Ruby Samuels

Staff Writer

The Harvest Banquet—its title evokes many images: A horn of plenty held by a bonnet-donning pilgrim; lush expanses of crop fields; and long tables filled with silver and elegantly dressed guests. How can such an event happen on our small campus, where the only harvesters appear to be troubled squirrels? Well, if you haven’t been introduced to the Colorado College Farm, get ready to be proud of your school choice.

It may be small, but the CC Farm produces an incredible volume of organic produce for some on-campus eateries, making your veggies about as local as it gets. This farm is run by three student interns: Natalie Berkman, Luke Paulson, and Sophie Register, who receive lots of help from students who volunteer at bi-weekly farm workdays (Mondays and Wednesdays from 4 p.m. until 7 p.m.). Every year at this time, while farmers and urban markets are celebrating the year’s beautiful bounty, a harvest banquet is held on campus.

This year, the interns are excited to present a fantastic feast made with the seasonal vegetables that they are pulling from the ground right now. I asked Berkman to name her favorite vegetable to eat and to pick (they weren’t the same).

“My favorite vegetable to pick is chard. I don’t really like the taste, but it’s colorful,” said Berkman. “The best vegetable I like to eat right out of the ground are carrots.”

It’s clear that there will be an exciting array of vegetables to choose from, but what may be most enticing is the way these interns plan on transforming their soil-covered crops into delicious culinary creations. The menu includes a big salad, roast veggies, summer squash soup, stuffed peppers, herb-infused waters, roast beef and sweet zucchini cake for dessert.

Hopefully the event, which sold out in just two hours, will be filled with proud workday helpers as well as students who may not have gotten the chance to learn about farm. The Harvest Banquet is significant because of the awareness and appreciation it will give students for the sustainable, nutritious food available to them.

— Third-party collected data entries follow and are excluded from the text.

def fecOf (g : Grp) : FecSet :=
  { rxFec := g.f 0 0 2, txFec := g.f 0 2 2, redGens := g.f 0 4 2, redPt := g.f 0 6 7, ffK := g.f 0 13 9, ffR := g.f 0 22 8,
    ffE := 16 * g.f 0 30 7, ffN1 := g.f 0 37 3, maxPasses := g.f 0 40 7, timeout := g.f 0 47 11, seed := g.f 1 0 32,
    repairPort := g.f 1 32 16 }

def faxOf (g : Grp) : FaxSet :=
  { mode := g.f 0 0 2, autoPt := g.f 0 2 1 = 1, returnIdle := g.f 0 3 7, detLevel := g.f 0 10 6, captureDb := g.f 0 16 5,
    txLevel := g.f 0 21 6, version := g.f 0 27 2, rateMgmt := g.f 0 29 1 = 1, errRec := g.f 0 30 1 = 1, maxRate := g.f 0 31 3,
    redCtl := g.f 0 34 3, redImg := g.f 0 37 2, fecSpan := g.f 0 39 5, fecEntries := g.f 0 44 3, dataPeriod := g.f 0 47 2,
    reorder := g.f 0 49 7, textTx := g.f 0 56 2, textRed := g.f 0 58 2, port := g.f 1 0 16, maxDgram := g.f 1 16 11,
    textPt := g.f 1 27 7 }

def toneEntriesOf (g : Grp) : List ToneEntry :=
  g.ws.map (fun w => { code := bits w 0 8, level := bits w 8 7, on := bits w 15 14, off := bits w 29 14, repeats := bits w 43 8,
                       mix := bit w 51, stopCode := bits w 52 8, stopEdge := bit w 60, append := bit w 61 })

/-- The key of an SRTP group (group 12). A 128-bit master key stands in the first two key words. -/
def srtpKeyOf (g : Grp) : SrtpKey :=
  let kw := fun i => g.ws.getD i 0
  let suite := g.f 0 1 3
  { suite := suite, mkiLen := g.f 0 4 3, mki := g.f 0 32 32,
    key := BitVec.ofNat 256 (kw 1 + kw 2 * 2 ^ 64 + (if suite = 4 then kw 3 * 2 ^ 128 + kw 4 * 2 ^ 192 else 0)),
    salt := BitVec.ofNat 112 ((kw 5 + kw 6 * 2 ^ 64) % 2 ^ (if suite ≤ 2 then 112 else 96)) }

/-- The filters of a CAPTURE_FILTER group (Table 18.1). -/
def filtersOf (g : Grp) : List CapFilter :=
  (List.range (g.ws.length / 3)).map (fun i =>
    { dir := g.f (3 * i) 0 2, side := g.f (3 * i) 2 1 = 1, prefixLen := g.f (3 * i) 3 8, portLo := g.f (3 * i) 16 16,
      portHi := g.f (3 * i) 32 16, vid := g.f (3 * i) 48 12, vidEn := g.f (3 * i) 60 1 = 1, addr := grpAddr g (3 * i + 1) })

/-! ### Checks of one group's settings among themselves -/

/-- A check: whether it fails, the status, and DETAIL. -/
abbrev Check := Bool × Nat × Nat

/-- The first check that fails. -/
def firstFail (l : List Check) : Option (Nat × Nat) := (l.find? (·.1)).map (·.2)

/-- R184, R191. -/
def rxChecks (g : Grp) : List Check :=
  let r := rxOf g
  [(!(codecPeriods r.codec).contains r.period, stBAD_PARAM, g.detail 0 8),
   (decide (largestPayload r.codec r.period > 4064), stBAD_PARAM, g.detail 0 8),
   (r.cnPt != 13 && decide (r.cnPt < 96), stBAD_PARAM, g.detail 0 20)]

/-- R184, R186, R192, R198. -/
def txChecks (g : Grp) : List Check :=
  let t := txOf g
  [(!(codecPeriods t.codec).contains t.period, stBAD_PARAM, g.detail 0 8),
   (t.sidMax != 0 && decide (t.sidMax < 100), stBAD_PARAM, g.detail 0 32),
   ((permittedModes t.codec t.modeSet t.evsBw).isEmpty, stBAD_PARAM, g.detail 1 0),
   (!txModeValid t.codec t.evsBw t.txMode, stBAD_PARAM, g.detail 0 24),
   (t.codec = 3 && (t.txMode != 0 || !t.modeSet.getLsbD 0), stNOT_SUPPORTED, 0)]

/-- R107, R109: the offsets lie in order inside the template. `frame`: the largest frame on the wire, which the egress
port's MAX_FRAME must take. -/
def templateChecks (g : Grp) (rtp : Nat) : List Check :=
  let t := templateOf g
  [(decide (t.ipOff < 14) || decide (t.ipOff ≥ t.length), stBAD_PARAM, g.detail 0 8),
   (decide (t.udpOff < t.ipOff + 20) || decide (t.udpOff + 8 > t.length), stBAD_PARAM, g.detail 0 16),
   (rtp != 0 && (t.rtpOff != t.udpOff + 8 || decide (t.rtpOff + rtp > t.length)), stBAD_PARAM, g.detail 0 24)]

/-- R128; PHASE_SPAN against the PERIOD the channel will have. -/
def jitterChecks (g : Grp) (period : Nat) : List Check :=
  let j := jitterOf g
  [(decide (j.adaptMin > j.adaptMax), stBAD_PARAM, g.detail 0 32),
   (decide (j.adaptStart < j.adaptMin) || decide (j.adaptStart > j.adaptMax), stBAD_PARAM, g.detail 0 16),
   (decide (j.phaseSpan > 4 * periodMs period - 1), stBAD_PARAM, g.detail 1 20)]

/-- Table 7.2, R158: a FIXED window of 32 ms. -/
def echoChecks (g : Grp) : List Check :=
  let e := echoOf g
  let apart := decide (e.win0Fix + 64 ≤ e.win1Fix) || decide (e.win1Fix + 64 ≤ e.win0Fix)
  [(decide (e.initDelay + 64 > e.tailMax), stBAD_PARAM, g.detail 0 19),
   (e.fixed && decide (e.win0Fix + 64 > e.tailMax), stBAD_PARAM, g.detail 1 0),
   (e.fixed && !e.win1Off && decide (e.win1Fix + 64 > e.tailMax), stBAD_PARAM, g.detail 1 9),
   (e.fixed && !e.win1Off && !apart, stBAD_PARAM, g.detail 1 9)]

/-- R234, Table 10.4: against the channel's payload types, and the definitions whose VALID is 1. -/
def toneChecks (g : Grp) (s : State) (rx : RxCodec) (redPt : Nat) : List Check :=
  let t := toneOf g
  [(t.evtTxPt != 0 && decide (t.evtTxPt < 96), stBAD_PARAM, g.detail 0 34),
   (t.evtTxPt != 0 && (t.evtTxPt = rx.pt || t.evtTxPt = rx.cnPt || t.evtTxPt = redPt), stBAD_PARAM, g.detail 0 34),
   ((List.range 32).any (fun d => t.cpMask.getLsbD d && !s.flag cptValid d), stBAD_PARAM, g.detail 1 0)]
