/-- A tick of an anchored channel in full (R125-R131). -/
def State.fullTick (s : State) (ch tick : Nat) : State :=
  let c := s.chan ch
  let l := lookAt c tick
  let held := decide (c.vbd.state ≥ 2)
  let quiet := silentTick c l
  let silent := quiet && !held
  let toWeld := match l with
    | .missing | .misaligned => true
    | _ => false
  let forced := c.steep.forceDue && !silent
  let stepping := (silent || forced) && !toWeld
  let s1 := match stepping, band c with
    | true, .lt => s.grow ch tick forced
    | true, .gt => s.shrink ch tick l
    | _, _ => s.tickAct ch tick l
  let moved := stepping && band c != .eq
  let s2 := if moved && forced then s1.bump stpForced else s1
  let s3 := s2.modChan ch (fun c =>
    let out := band c != .eq
    let since := if !out then none else if silent || moved then some s.now else some (c.steep.outSince.getD s.now)
    { c with steep := { c.steep with inactive := false, forceDue := out && !moved && !silent && c.steep.forceDue, outSince := since }, xr := { c.xr with jbMax := max c.xr.jbMax (currentNs c).toNat } })
  if quiet then s3.rephaseAt ch tick else s3

/-- The relay leg of a Saffron call takes its tasks from the audio leg's grid (R249). -/
def relayed (c : Chan) : Bool := (c.vbd.state = 2 || c.vbd.state = 3) && c.vbd.relay

/-- What a channel does at its own tick: gap tasks until it is anchored. -/
def State.ownTick (s : State) (ch tick : Nat) : State :=
  let c := s.chan ch
  if c.steep.anchored then s.fullTick ch tick
  else ((s.modSteep ch (fun t => { t with lastTask := .gap, lastSid := false })).release ch .gap tick 0 [] 0 c.steep.playTs).rephaseAt ch tick

/-- A tick of a Saffron call's audio leg: at point 0 the frame of its own tick, at the points between its shares; and a
task without a frame to the relay leg (R249). -/
def State.saffronTick (s : State) (ch tick : Nat) : State :=
  let c := s.chan ch
  let k := c.steep.sharePoint
  let n := periodMs c.steep.period / 5
  let s1 := s.modSteep ch (fun t => { t with sharePoint := (k + 1) % n, nextTick := tick + 5000000 })
  let s2 := if k = 0 then s1.ownTick ch tick else s1.release ch c.steep.lastTask tick k ((c.steep.shares.drop (40 * (k - 1))).take 40) c.rx.pt c.steep.playTs
  (s2.abandon c.peer).release c.peer .gap tick k [] 0 0

/-- One tick of a channel at its NEXT tick time: an offer still open is concealed, a task still waiting abandoned
(R127, R133). -/
def State.playTick (s : State) (ch : Nat) : State :=
  let c := s.chan ch
  let tick := c.steep.nextTick
  let s1 := ((s.concealOffer ch).abandon ch).modSteep ch (fun t => { t with nextTick := tick + gridNs t })
  if saffronAudio c then s1.saffronTick ch tick else s1.ownTick ch tick

/-- A channel has a tick at or before a time of its time base. -/
def hasTick (c : Chan) (tb bound : Nat) : Bool :=
  (c.st = .open || c.st = .bound) && c.tb = tb && c.steep.everAnchored && !relayed c && decide (c.steep.nextTick ≤ bound)

/-- The channel of a time base whose next tick is earliest, not after `bound`. -/
def State.nextTicker (s : State) (tb bound : Nat) : Option Nat :=
  let l := s.chans.filter (fun e => hasTick e.2 tb bound)
  (l.foldl (fun (a : Option (Nat × Nat)) e => match a with
    | none => some (e.2.steep.nextTick, e.1)
    | some x => if e.2.steep.nextTick < x.1 then some (e.2.steep.nextTick, e.1) else a) none).map (·.2)

/-- The release queue has room for what a tick can add (R133): two tasks, beside one for each offer that Weld has not answered. -/
def State.relRoom (s : State) : Bool :=
  decide (s.mor.relQ.length + (s.chans.filter (fun e => e.2.steep.offered.isSome)).length + 2 ≤ 8192)

/-- Release ticks in order of time, at most n of them, while the release queue has room. -/
def State.runTicks : Nat → Nat → Nat → State → State
  | 0, _, _, s => s
  | n + 1, tb, bound, s =>
    if !s.relRoom then s else
    match s.nextTicker tb bound with
    | none => s
    | some ch => State.runTicks n tb bound (s.playTick ch)

/-- How many ticks of a time base lie at or before a time. -/
def State.tickTotal (s : State) (tb bound : Nat) : Nat :=
  s.chans.foldl (fun a e => if hasTick e.2 tb bound then a + (bound - e.2.steep.nextTick) / 5000000 + 1 else a) 0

“It’s the culmination of the farm intern’s work,” said Berkman. “It’s a showcase of the food we’ve been growing all year, as well as a way to connect to other students passionate about good food while supporting the farm.”

The banquet also supports funds for next year’s interns, so by attending, you are helping to perpetuate a positive cycle. CC students are becoming more and more involved in learning about and supporting sustainable and more nutritious food, and the Harvest Banquet is a visible sign of our ability to act on those values. So eat the veggie rainbow, thank your farm interns, and enjoy!